----- Exercise data
-- ==== Sys2Proof/Laws/Ops.lean ====
section
/-! SUPPORT. One lemma per shared operation that says everything it can do: registers, the call stack, checked memory
accesses and runs of them, the end of an instruction. -/

namespace Sys2Proof.Machine

variable (s : State)

/-- A register write is read back and leaves every other register alone. -/
theorem State.readReg_writeReg (x r : Reg) (b : Byte) :
    (s.writeReg x b).readReg r = if r = x then b else s.readReg r := by
  unfold State.readReg State.writeReg
  simp only [Vector.getElem_set]
  by_cases h : r = x
  · simp [h]
  · have : ¬ x.toNat = r.toNat := fun e => h (BitVec.eq_of_toNat_eq e.symm)
    simp [h, this]

@[simp] theorem State.readReg_writeReg_self (x : Reg) (b : Byte) : (s.writeReg x b).readReg x = b := by
  simp [State.readReg_writeReg]

theorem State.readReg_writeReg_ne {x r : Reg} (h : r ≠ x) (b : Byte) : (s.writeReg x b).readReg r = s.readReg r := by
  simp [State.readReg_writeReg, h]

@[simp] theorem State.writeFlag_eq (b : Byte) : s.writeFlag b = s.writeReg 0xF#4 b := rfl

@[simp] theorem State.readReg_commitPc (n : Nat) (r : Reg) : (s.commitPc n).readReg r = s.readReg r := rfl
@[simp] theorem State.readReg_setIndex (n : Nat) (r : Reg) : (s.setIndex n).readReg r = s.readReg r := rfl
@[simp] theorem State.readReg_setFramebuffer (fb : Framebuffer) (r : Reg) :
    (s.setFramebuffer fb).readReg r = s.readReg r := rfl
@[simp] theorem State.readReg_raise (k : FaultKind) (w : Option Word) (r : Reg) :
    (s.raise k w).readReg r = s.readReg r := rfl
@[simp] theorem State.readReg_drawByte (r : Reg) : s.drawByte.2.readReg r = s.readReg r := rfl
@[simp] theorem State.readReg_setMem (m : Memory) (r : Reg) : (s.setMem m).readReg r = s.readReg r := rfl
@[simp] theorem State.readReg_setStack (k : List Addr) (r : Reg) : (s.setStack k).readReg r = s.readReg r := rfl
@[simp] theorem State.readReg_setDelayTimer (b : Byte) (r : Reg) : (s.setDelayTimer b).readReg r = s.readReg r := rfl
@[simp] theorem State.readReg_setSoundTimer (b : Byte) (r : Reg) : (s.setSoundTimer b).readReg r = s.readReg r := rfl
@[simp] theorem State.readReg_setMode (m : Mode) (r : Reg) : (s.setMode m).readReg r = s.readReg r := rfl
@[simp] theorem State.readReg_setWaitReg (x : Reg) (r : Reg) : (s.setWaitReg x).readReg r = s.readReg r := rfl
@[simp] theorem State.readByte_eq (a : Nat) : s.readByte a = Memory.read s.mem a := rfl

/-- The committed PC is the proposed one modulo the memory size (spec/30_encoding.md R92). -/
@[simp] theorem State.commitPc_toNat (n : Nat) : (s.commitPc n).pc.toNat = n % 4096 := by
  simp [State.commitPc, Config.memSize]

/-- `I` holds every number up to 0x1000. -/
theorem State.setIndex_toNat {n : Nat} (h : n < 65536) : (s.setIndex n).i.toNat = n := by
  simp [State.setIndex, Nat.mod_eq_of_lt h]

theorem State.skipPc_eq (c : Bool) : s.skipPc c = s.pc.toNat + (if c then 4 else 2) := by
  unfold State.skipPc State.seqPc
  split <;> rfl

/-- Re-reading an operand after the flag write is reading the register that the flag write left (spec/41_alu.md R121). -/
theorem rereadOperand_sequential (r : Reg) (f : Byte) :
    rereadOperand .sequential r (s.readReg r) f = (s.writeFlag f).readReg r := by
  simp only [rereadOperand, State.writeFlag_eq, State.readReg_writeReg, regVF]

/-- Under SNAPSHOT an operand keeps its first value (R121). -/
@[simp] theorem rereadOperand_snapshot (r : Reg) (old f : Byte) : rereadOperand .snapshot r old f = old := by
  unfold rereadOperand
  split <;> rfl

/-- An operand that is not VF keeps its first value (R121). -/
theorem rereadOperand_of_ne {r : Reg} (h : r ≠ 0xF#4) (fa : FlagAlias) (old f : Byte) :
    rereadOperand fa r old f = old := by
  simp [rereadOperand, regVF, h]

/-- `MemRead` (spec/20_memory.md R52). -/
theorem State.memRead_ok {a : Nat} (h : a < 4096) : s.memRead a = .ok (Memory.read s.mem a) := by
  simp [State.memRead, Config.memSize, Nat.not_le.mpr h]

/-- `MemWrite` (R52). -/
theorem State.memWrite_ok {a : Nat} (h : a < 4096) (b : Byte) :
    s.memWrite a b = .ok (s.setMem (Memory.write s.mem a b)) := by
  simp [State.memWrite, Config.memSize, Nat.not_le.mpr h]

/-- A run of stores inside memory changes memory by those bytes, and nothing else. -/
theorem State.storeBytes_ok {a : Nat} {bs : List Byte} (h : a + bs.length ≤ 4096) :
    s.storeBytes a bs = .ok (s.setMem (Memory.writeBytes s.mem a bs)) := by
  induction bs generalizing s a with
  | nil => rfl
  | cons b bs ih =>
    simp only [List.length_cons] at h
    rw [State.storeBytes, State.memWrite_ok s (by omega)]
    simp only [ih (s.setMem (Memory.write s.mem a b)) (a := a + 1) (by omega), Memory.writeBytes]
    rfl

/-- The bytes of `n` ascending addresses. -/
theorem State.loadBytes_ok {a n : Nat} (h : a + n ≤ 4096) :
    s.loadBytes a n = .ok ((List.range n).map fun k => Memory.read s.mem (a + k)) := by
  induction n generalizing a with
  | zero => rfl
  | succ n ih =>
    rw [State.loadBytes, State.memRead_ok s (by omega), ih (by omega), List.range_succ_eq_map]
    simp [Nat.add_assoc, Nat.add_comm 1, Function.comp_def]

/-- `Push(a)` (spec/10_state.md R29). -/
theorem State.push_cases (a : Nat) :
    (4096 ≤ a ∧ s.push a = .error .memoryAccess) ∨
    (a < 4096 ∧ 4096 ≤ s.stack.length ∧ s.push a = .error .undefinedBehaviour) ∨
    (a < 4096 ∧ s.stack.length < 4096 ∧ s.push a = .ok (s.setStack (s.stack ++ [BitVec.ofNat 12 a]))) := by
  simp only [State.push, Config.memSize, Config.stackDepth]
  split
  · left; exact ⟨by omega, rfl⟩
  · split
    · right; left; exact ⟨by omega, by omega, rfl⟩
    · right; right; exact ⟨by omega, by omega, rfl⟩

/-- `Pop()` (spec/10_state.md R30). -/
theorem State.pop_cases :
    (s.stack = [] ∧ s.pop = .error .stackUnderflow) ∨
    (∃ rest a, s.stack = rest ++ [a] ∧ s.pop = .ok (a, s.setStack rest)) := by
  rcases List.eq_nil_or_concat s.stack with h | ⟨rest, a, h⟩
  · left; exact ⟨h, by simp [State.pop, h]⟩
  · right; exact ⟨rest, a, by simpa using h, by simp [State.pop, h]⟩

/-- The end of an instruction that raised (spec/60_exceptions.md R171). -/
@[simp] theorem State.conclude_error (i : Instr) (k : FaultKind) :
    s.conclude i (.error k) = .next (s.raise k (some (encode i))) := rfl

/-- The end of an instruction that completed (spec/30_encoding.md R92). -/
@[simp] theorem State.conclude_ok (i : Instr) (t : State) (n : Nat) :
    s.conclude i (.ok (t, n)) = .next (t.commitPc n) := rfl

/-- An instruction ends in a next state, whatever its rule did. -/
theorem State.conclude_cases (i : Instr) (r : Except FaultKind (State × Nat)) :
    (∃ k, r = .error k ∧ s.conclude i r = .next (s.raise k (some (encode i)))) ∨
    (∃ t n, r = .ok (t, n) ∧ s.conclude i r = .next (t.commitPc n)) := by
  rcases r with k | ⟨t, n⟩
  · left; exact ⟨k, rfl, rfl⟩
  · right; exact ⟨t, n, rfl, rfl⟩

/-- A run of register writes changes no element but the registers. -/
theorem State.writeRegs_eq (k : Nat) (bs : List Byte) : ∃ v, s.writeRegs k bs = { s with v := v } := by
  induction bs generalizing s k with
  | nil => exact ⟨s.v, rfl⟩
  | cons b bs ih =>
    obtain ⟨v, hv⟩ := ih (s.writeReg (BitVec.ofNat 4 k) b) (k + 1)
    exact ⟨v, hv⟩

/-- What a run of register writes from `k` leaves in each register. -/
theorem State.readReg_writeRegs {k : Nat} {bs : List Byte} (h : k + bs.length ≤ 16) (r : Reg) :
    (s.writeRegs k bs).readReg r
      = if k ≤ r.toNat ∧ r.toNat < k + bs.length then bs.getD (r.toNat - k) 0 else s.readReg r := by
  induction bs generalizing s k with
  | nil => simp [State.writeRegs]
  | cons b bs ih =>
    simp only [List.length_cons] at h
    have hk : (BitVec.ofNat 4 k).toNat = k := by simp; omega
    rw [State.writeRegs, ih _ (by omega), State.readReg_writeReg]
    by_cases h1 : r = BitVec.ofNat 4 k
    · subst h1; simp [hk]
    · have hne : r.toNat ≠ k := fun e => h1 (BitVec.eq_of_toNat_eq (by rw [hk, e]))
      by_cases h2 : k + 1 ≤ r.toNat ∧ r.toNat < k + 1 + bs.length
      · have h3 : r.toNat - k = r.toNat - (k + 1) + 1 := by omega
        rw [if_pos h2, if_pos (by simp only [List.length_cons]; omega), h3]
        simp
      · rw [if_neg h2, if_neg h1, if_neg (by simp only [List.length_cons]; omega)]

/-- `V0..Vx` has `x + 1` bytes. -/
@[simp] theorem State.regsUpTo_length (x : Reg) : (s.regsUpTo x).length = x.toNat + 1 := by
  have := x.isLt
  simp [State.regsUpTo]; omega

/-- The `k`-th byte of `V0..Vx` is `Vk`. -/
theorem State.regsUpTo_getD (x : Reg) {k : Nat} (h : k ≤ x.toNat) :
    (s.regsUpTo x).getD k 0 = s.readReg (BitVec.ofNat 4 k) := by
  have hx := x.isLt
  have hk : k < 16 := by omega
  have hk' : (BitVec.ofNat 4 k).toNat = k := by simp; omega
  simp [State.regsUpTo, State.readReg, List.getD_eq_getElem?_getD, hk, hk', Nat.lt_succ_of_le h]

@[simp] theorem decimalDigits_length (b : Byte) : (decimalDigits b).length = 3 := rfl

end Sys2Proof.Machine
end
----------
Please return the lines above that run from the line containing "simp [State.readReg_writeReg]" to the line containing "(s.raise k w).readReg", inclusive, exactly and with no other lines.

  simp [State.readReg_writeReg]

theorem State.readReg_writeReg_ne {x r : Reg} (h : r ≠ x) (b : Byte) : (s.writeReg x b).readReg r = s.readReg r := by
  simp [State.readReg_writeReg, h]

@[simp] theorem State.writeFlag_eq (b : Byte) : s.writeFlag b = s.writeReg 0xF#4 b := rfl

@[simp] theorem State.readReg_commitPc (n : Nat) (r : Reg) : (s.commitPc n).readReg r = s.readReg r := rfl
@[simp] theorem State.readReg_setIndex (n : Nat) (r : Reg) : (s.setIndex n).readReg r = s.readReg r := rfl
@[simp] theorem State.readReg_setFramebuffer (fb : Framebuffer) (r : Reg) :
    (s.setFramebuffer fb).readReg r = s.readReg r := rfl
@[simp] theorem State.readReg_raise (k : FaultKind) (w : Option Word) (r : Reg) :
    (s.raise k w).readReg r = s.readReg r := rfl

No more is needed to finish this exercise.